14 lutego odbyła się pikieta pod jednym z oddziałów Wielkopolskiego Banku Spółdzielczego, znanego lepiej pod nazwą NeoBank. Udział w proteście wzięło ponad 50 osób, głównie lokatorów z Wielkopolskiego Stowarzyszenia Lokatorów oraz działaczy i działaczek Federacji Anarchistycznej. Żądano, aby bank zaprzestał finansowania „czyścicieli kamienic”. Oddział banku został zamknięty na godzinę przed rozpoczęciem protestu. Więcej tutaj.

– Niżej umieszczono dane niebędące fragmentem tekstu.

-- ==== Sys2Proof/Machine/GutterOps.lean ====
section
/-! DEFINITION. The Gutter's shared operations: forming a record (R413 to R415, R421), entering a class queue with the
overload rules (R417 to R419), the paths and what leaves a queue (R417, R420). -/

namespace Sys2Proof.Machine

/-- Station time now: the last agreed Ck plus the ring time since; while UNSET, supervisor time with state bits 0 (R414). -/
def stimeNow (s : State) : DWord :=
  let w := rgStime (lead s).work
  match stimeState w with
  | .unset => stimeWord .unset s.time.supUs.toNat
  | st => stimeWord st (stimeUs w + (s.time.ringNs - s.time.ckNs).toNat / 1000)

/-- A record as its producer forms it at its first occurrence (R413). -/
def mkRec (s : State) (code cls sev unit : Nat) (lanes : BitVec 4) (args : List Byte) : GRec :=
  { code := BitVec.ofNat 16 code, cls := cls, coalesced := false, loss := codeIsLoss code, sev := sev, lanes := lanes,
    unit := unit, seq := 0, cycle := s.cyc.k, stime := stimeNow s, ltime := stimeNow s, count := 1, roster := roster s,
    args := (args ++ zeros 24).take 24 }

/-- The 64 bytes of a record (R413). -/
def recBytes (r : GRec) : List Byte :=
  leBytes 2 r.code.toNat ++
    leBytes 1 (r.cls + 4 * ofFlag r.coalesced + 8 * ofFlag r.loss + 16 * r.sev) ++
    leBytes 1 (r.lanes.toNat + 16 * r.unit) ++ leBytes 4 r.seq.toNat ++ leBytes 8 r.cycle.toNat ++
    leBytes 8 r.stime.toNat ++ leBytes 8 r.ltime.toNat ++ leBytes 4 r.count ++ leBytes 4 r.roster.toNat ++ r.args

/-- The three class queues. -/
inductive GClass where
  | alarm | event | trace
  deriving DecidableEq, Repr

/-- The queue a record enters: that of its class, but STANDBY_HEALTH enters the EVENT queue (R412). -/
def queueOf (r : GRec) : GClass :=
  if r.code = 0x0882 then .event else if r.cls = 0 then .alarm else if r.cls = 1 then .event else .trace

/-- A class queue. -/
def gq (g : Gutter) : GClass → CQ GItem
  | .alarm => g.alarm | .event => g.event | .trace => g.trace

/-- Replace a class queue. -/
def setGq (g : Gutter) (c : GClass) (q : CQ GItem) : Gutter :=
  match c with
  | .alarm => { g with alarm := q }
  | .event => { g with event := q }
  | .trace => { g with trace := q }

/-- The next SEQ of a class queue (R413). -/
def gseq (g : Gutter) : GClass → Word
  | .alarm => g.seqA | .event => g.seqE | .trace => g.seqT

/-- Count a SEQ on. -/
def stepSeq (g : Gutter) (c : GClass) : Gutter :=
  match c with
  | .alarm => { g with seqA := g.seqA + 1 }
  | .event => { g with seqE := g.seqE + 1 }
  | .trace => { g with seqT := g.seqT + 1 }

/-! ## Paths (R412, R417) -/

/-- Syslog is attached: LOGCFG.EN, an IPv4 address, a collector that can be reached (R417, R460). -/
def syslogOn (u : Underlay) : Bool :=
  u.logcfg.getLsbD 0 && u.mpip != 0 && u.logdst != 0 &&
    (u.mpgw != 0 || (u.logdst &&& u.mpmask) == (u.mpip &&& u.mpmask))

/-- A path is attached while it can take records (R417). -/
def attached (s : State) : GPath → Bool
  | .evtq => ringOn s qEVTQ
  | .trcq => ringOn s qTRCQ
  | .syslog => syslogOn s.ul
  | .blackbox l => (s.lanes.get l).role != .retired

/-- Is the record one of the path's (R412, R423)? -/
def onPath (r : GRec) : GPath → Bool
  | .evtq => queueOf r == .alarm || queueOf r == .event
  | .trcq => queueOf r == .trace
  | .syslog => r.cls == 0 || r.cls == 1
  | .blackbox _ => queueOf r == .alarm

/-- Every path there is. -/
def allPaths : List GPath := [.evtq, .trcq, .syslog, .blackbox .A, .blackbox .B, .blackbox .C, .blackbox .D]

/-- Has the path taken the record? -/
def takenBy (i : GItem) : GPath → Bool
  | .evtq => i.evtq | .trcq => i.trcq | .syslog => i.sys | .blackbox l => i.bb.get l

/-- Mark the record as taken by the path. -/
def markTaken (i : GItem) : GPath → GItem
  | .evtq => { i with evtq := true }
  | .trcq => { i with trcq := true }
  | .syslog => { i with sys := true }
  | .blackbox l => { i with bb := i.bb.set l true }

/-- Every attached path has taken the record, so that it leaves (R417). -/
def allTaken (s : State) (i : GItem) : Bool := allPaths.all fun p => !(attached s p && onPath i.rec_ p) || takenBy i p

/-- No attached path has taken the record, so that it may be folded into (R417). -/
def noneTaken (s : State) (i : GItem) : Bool := allPaths.all fun p => !(attached s p && takenBy i p)

/-- A record as a queue item that no path has taken. -/
def freshItem (r : GRec) : GItem := { rec_ := r, evtq := false, trcq := false, sys := false, bb := Quad.fill false }

/-- Enter a class queue: the record takes the next SEQ and spends a credit; where no path is attached it leaves at once. -/
def enterQ (s : State) (r : GRec) : State :=
  let c := queueOf r
  let it := freshItem { r with seq := gseq s.gut c }
  let g := stepSeq s.gut c
  if allTaken s it then { s with gut := g } else { s with gut := setGq g c ((gq g c).send it) }

/-! ## Overload (R417 to R419) -/

/-- Two records fold into one: same CODE, UNIT and ARGS bytes 0 to 7 (R417). -/
def foldsWith (a b : GRec) : Bool := a.code == b.code && a.unit == b.unit && a.args.take 8 == b.args.take 8

/-- The record folded into takes the new LTIME, COUNT + 1 and COALESCED (R417). -/
def foldRec (old new : GRec) : GRec := { old with ltime := new.ltime, count := old.count + new.count, coalesced := true }

/-- Change the last element with a property; none where there is none. -/
def updLast {α : Type} (p : α → Bool) (f : α → α) : List α → Option (List α)
  | [] => none
  | x :: r =>
    match updLast p f r with
    | some r' => some (x :: r')
    | none => if p x then some (f x :: r) else none

/-- Who produces the record: the reporting lane, which is the lowest-lettered of LANES, or with no lane named the hub, the Underlay
or the lanes of a module in which none votes (R415, R418; log entry 6). -/
def producer (r : GRec) : Nat :=
  if r.lanes = 0 then 16 * r.unit else (r.lanes &&& -r.lanes).toNat

/-- Put an alarm that finds no credit into its producer's coalescing store (R417). -/
def storeAlarm (g : Gutter) (taken : GItem → Bool) (r : GRec) : Gutter :=
  match updLast (fun e => producer e.rec_ == producer r && foldsWith e.rec_ r) (fun e => { e with rec_ := foldRec e.rec_ r }) g.store with
  | some st => { g with store := st }
  | none =>
    match updLast (fun i => taken i && foldsWith i.rec_ r) (fun i => { i with rec_ := foldRec i.rec_ r }) g.alarm.items with
    | some it => { g with alarm := { g.alarm with items := it } }
    | none =>
      if ((g.store.filter fun e => !e.reserved && producer e.rec_ == producer r).length) < 64 then
        { g with store := g.store ++ [{ rec_ := r, reserved := false }] }
      else
        match updLast (fun e => e.reserved && producer e.rec_ == producer r && e.rec_.code == r.code) (fun e => { e with rec_ := foldRec e.rec_ r }) g.store with
        | some st => { g with store := st }
        | none => { g with store := g.store ++ [{ rec_ := r, reserved := true }] }

/-- Store entries leave as records as soon as credits return, oldest first (R417). -/
def flushStore : Nat → State → State
  | 0, s => s
  | n + 1, s =>
    match s.gut.store with
    | [] => s
    | e :: r =>
      if s.gut.alarm.credits = 0 then s
      else flushStore n (enterQ { s with gut := { s.gut with store := r } } e.rec_)

/-- Count a dropped event of a producer (R418). -/
def countDrop (g : Gutter) (r : GRec) : Gutter :=
  match g.dropped.find? fun d => d.1 == producer r with
  | none => { g with dropped := g.dropped ++ [(producer r, 1, r.cycle, r.stime, r.stime)] }
  | some _ =>
    { g with dropped := g.dropped.map fun d =>
        if d.1 = producer r then (d.1, d.2.1 + 1, d.2.2.1, d.2.2.2.1, r.stime) else d }

/-- The EVENT_LOSS record of a producer's drops (R413, R418). -/
def eventLoss (s : State) (d : Nat × Nat × DWord × DWord × DWord) : GRec :=
  { mkRec s 0x0184 1 4 (d.1 / 16) (BitVec.ofNat 4 (d.1 % 16)) [] with
    count := d.2.1, cycle := d.2.2.1, stime := d.2.2.2.1, ltime := d.2.2.2.2 }

/-- With a credit, a producer that has dropped events sends its EVENT_LOSS first (R418). -/
def sendLoss (s : State) (p : Nat) : State :=
  if s.gut.event.credits = 0 then s
  else
    match s.gut.dropped.find? fun d => d.1 == p with
    | none => s
    | some d =>
      enterQ { s with gut := { s.gut with dropped := s.gut.dropped.filter fun e => e.1 != p } } (eventLoss s d)

/-- Count a discarded trace: the first one's SEQ, cycle and time, their number, the last one's time (R419). -/
def countTrace (g : Gutter) (r : GRec) : Gutter :=
  match g.lostTr with
  | none => { g with lostTr := some (r.seq, r.cycle, r.stime, 1, r.stime) }
  | some (q, c, t, n, _) => { g with lostTr := some (q, c, t, n + 1, r.stime) }

/-- The TRACE queue is full: its oldest trace is discarded and counted (R419). -/
def dropTrace (g : Gutter) : Gutter :=
  match g.trace.items with
  | [] => g
  | i :: r => countTrace { g with trace := { items := r, credits := g.trace.credits + 1 } } i.rec_

/-- A record is handed to its class queue (R412, R417 to R419). -/
def gutPut (s : State) (r : GRec) : State :=
  match queueOf r with
  | .alarm =>
    let s1 := flushStore s.gut.store.length s
    if s1.gut.alarm.credits = 0 then { s1 with gut := storeAlarm s1.gut (noneTaken s1) r } else enterQ s1 r
  | .event =>
    let s1 := sendLoss s (producer r)
    if s1.gut.event.credits = 0 then { s1 with gut := countDrop s1.gut r } else enterQ s1 r
  | .trace =>
    let s1 := if s.gut.trace.credits = 0 then { s with gut := dropTrace s.gut } else s
    enterQ s1 r

/-- Records that every attached path has taken leave their queue and return their credits; waiting store entries and loss
records then enter (R417, R418). -/
def gutDrain (s : State) (c : GClass) : State :=
  let q := gq s.gut c
  let keep := q.items.filter fun i => !allTaken s i
  let s1 := { s with gut := setGq s.gut c { items := keep, credits := q.credits + (q.items.length - keep.length) } }
  match c with
  | .alarm => flushStore s1.gut.store.length s1
  | .event => s1.gut.dropped.foldl (fun s d => sendLoss s d.1) s1
  | .trace => s1

/-- A path was detached or attached: what every attached path has taken leaves (R417). -/
def redrain (s : State) : State := gutDrain (gutDrain (gutDrain s .alarm) .event) .trace

/-! ## Raising a record of the catalogue -/

/-- Raise a record with the class and severity of its code (R421). -/
def raiseRec (s : State) (code unit : Nat) (lanes : BitVec 4) (args : List Byte) : State :=
  gutPut s (mkRec s code (codeCls code) (codeSev code) unit lanes args)

/-- A record about a decision the voting lanes share: written once, LANES holding every voting lane (R415). -/
def raiseShared (s : State) (code : Nat) (args : List Byte) : State := raiseRec s code 0 (laneMask (voting s)) args

/-- A record about a lane's own observation (R415). -/
def raiseLane (s : State) (l : Lane) (code : Nat) (args : List Byte) : State := raiseRec s code 0 (laneMask [l]) args

/-- A record of the hub (R415). -/
def raiseHub (s : State) (code : Nat) (args : List Byte) : State := raiseRec s code 1 0 args

/-- A record of the Underlay (R415). -/
def raiseUl (s : State) (code : Nat) (args : List Byte) : State := raiseRec s code 2 0 args

/-- A record of the Eaves block, agreed from the Batten links (R415). -/
def raiseEaves (s : State) (code : Nat) (args : List Byte) : State := raiseRec s code 3 (laneMask (voting s)) args

/-- Argument fields (R421): one, two, four and eight bytes. -/
def arg1 (v : Nat) : List Byte := leBytes 1 v
/-- A two-byte argument. -/
def arg2 (v : Nat) : List Byte := leBytes 2 v
/-- A four-byte argument. -/
def arg4 (v : Nat) : List Byte := leBytes 4 v
/-- An eight-byte argument. -/
def arg8 (v : Nat) : List Byte := leBytes 8 v
/-- The source instance: the arguments that name it fill bytes 0 to 7, which are 0 when the code has one instance only (R413); what
else a rule names follows from byte 8 on. -/
def argInst (b : List Byte) : List Byte := (b ++ zeros 8).take 8
/-- A lane as the source instance. -/
def argLane (l : Lane) : List Byte := argInst (arg1 l.num)
/-- A plane of a ring as the source instance. -/
def argPlane (r : RingId) (p : Plane) : List Byte := argInst (arg1 r.num ++ arg1 p.num)
/-- A code with one instance only. -/
def argOne : List Byte := zeros 8

end Sys2Proof.Machine
end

WSL rozpoczyna w lutym 2013 interwencje w sprawie właściciela kamienicy przy ulicy Sczanieckiej 1, który siłą eksmitował 65. letnią kobietę. Pod jej nieobecności wymieniono zamki i wywieziono wszystkie prywatne rzeczy: meble, wyposażenie mieszkania, przedmioty osobistego użytku. Lokatorka zgłosiła się po pomoc do Wielkopolskiego Stowarzyszenia Lokatorów. Sprawą zajęły się poznańskie media. Po opublikowaniu artykułu w jednym z dzienników, przedstawiciele właściciela zaczęli twierdzić, że lokatorka sama opuściła lokum, a jej rzeczy zostały tylko zabezpieczone. Gazecie grożono konsekwencjami prawnymi. W czerwcu 2013 roku sąd przyznał rację wysiedlonej lokatorce i przywrócił posiadanie. O sprawie tej wielokrotnie pisaliśmy na naszej stronie internetowej m.in. tutaj.

Marzec
Narastający w mieście kryzys zaczęły zauważać nowe grupy mieszkańców. Dezaprobatę dla działań czyścicieli, którzy obracali się w tzw. środowisku kultury, wyrazili m.in. członkowie Otwartego Forum Kultury (OFK). Poznańscy artyści, skupieni wokół forum, aby pomóc ofiarom czyszczenia kamienic, zorganizowali różne wydarzenia towarzyszące publicznej zbiórce funduszy na obronę prawną lokatorów. Zbiórka zorganizowana przez WSL pod hasłem „Solidarni z Lokatorami” zrealizowana została w postaci dwóch głównych wydarzeń: od 14 do 17 marca odbył się szereg imprez w poznańskich teatrach i pubach. Drugą dużą odsłoną zbiórki, 18 grudnia, były wydarzenia artystyczne w Teatrze Ósmego Dnia. Dzięki tej inicjatywie możliwe było sfinansowanie procesu o tzw. stalking, czyli uporczywe nękanie.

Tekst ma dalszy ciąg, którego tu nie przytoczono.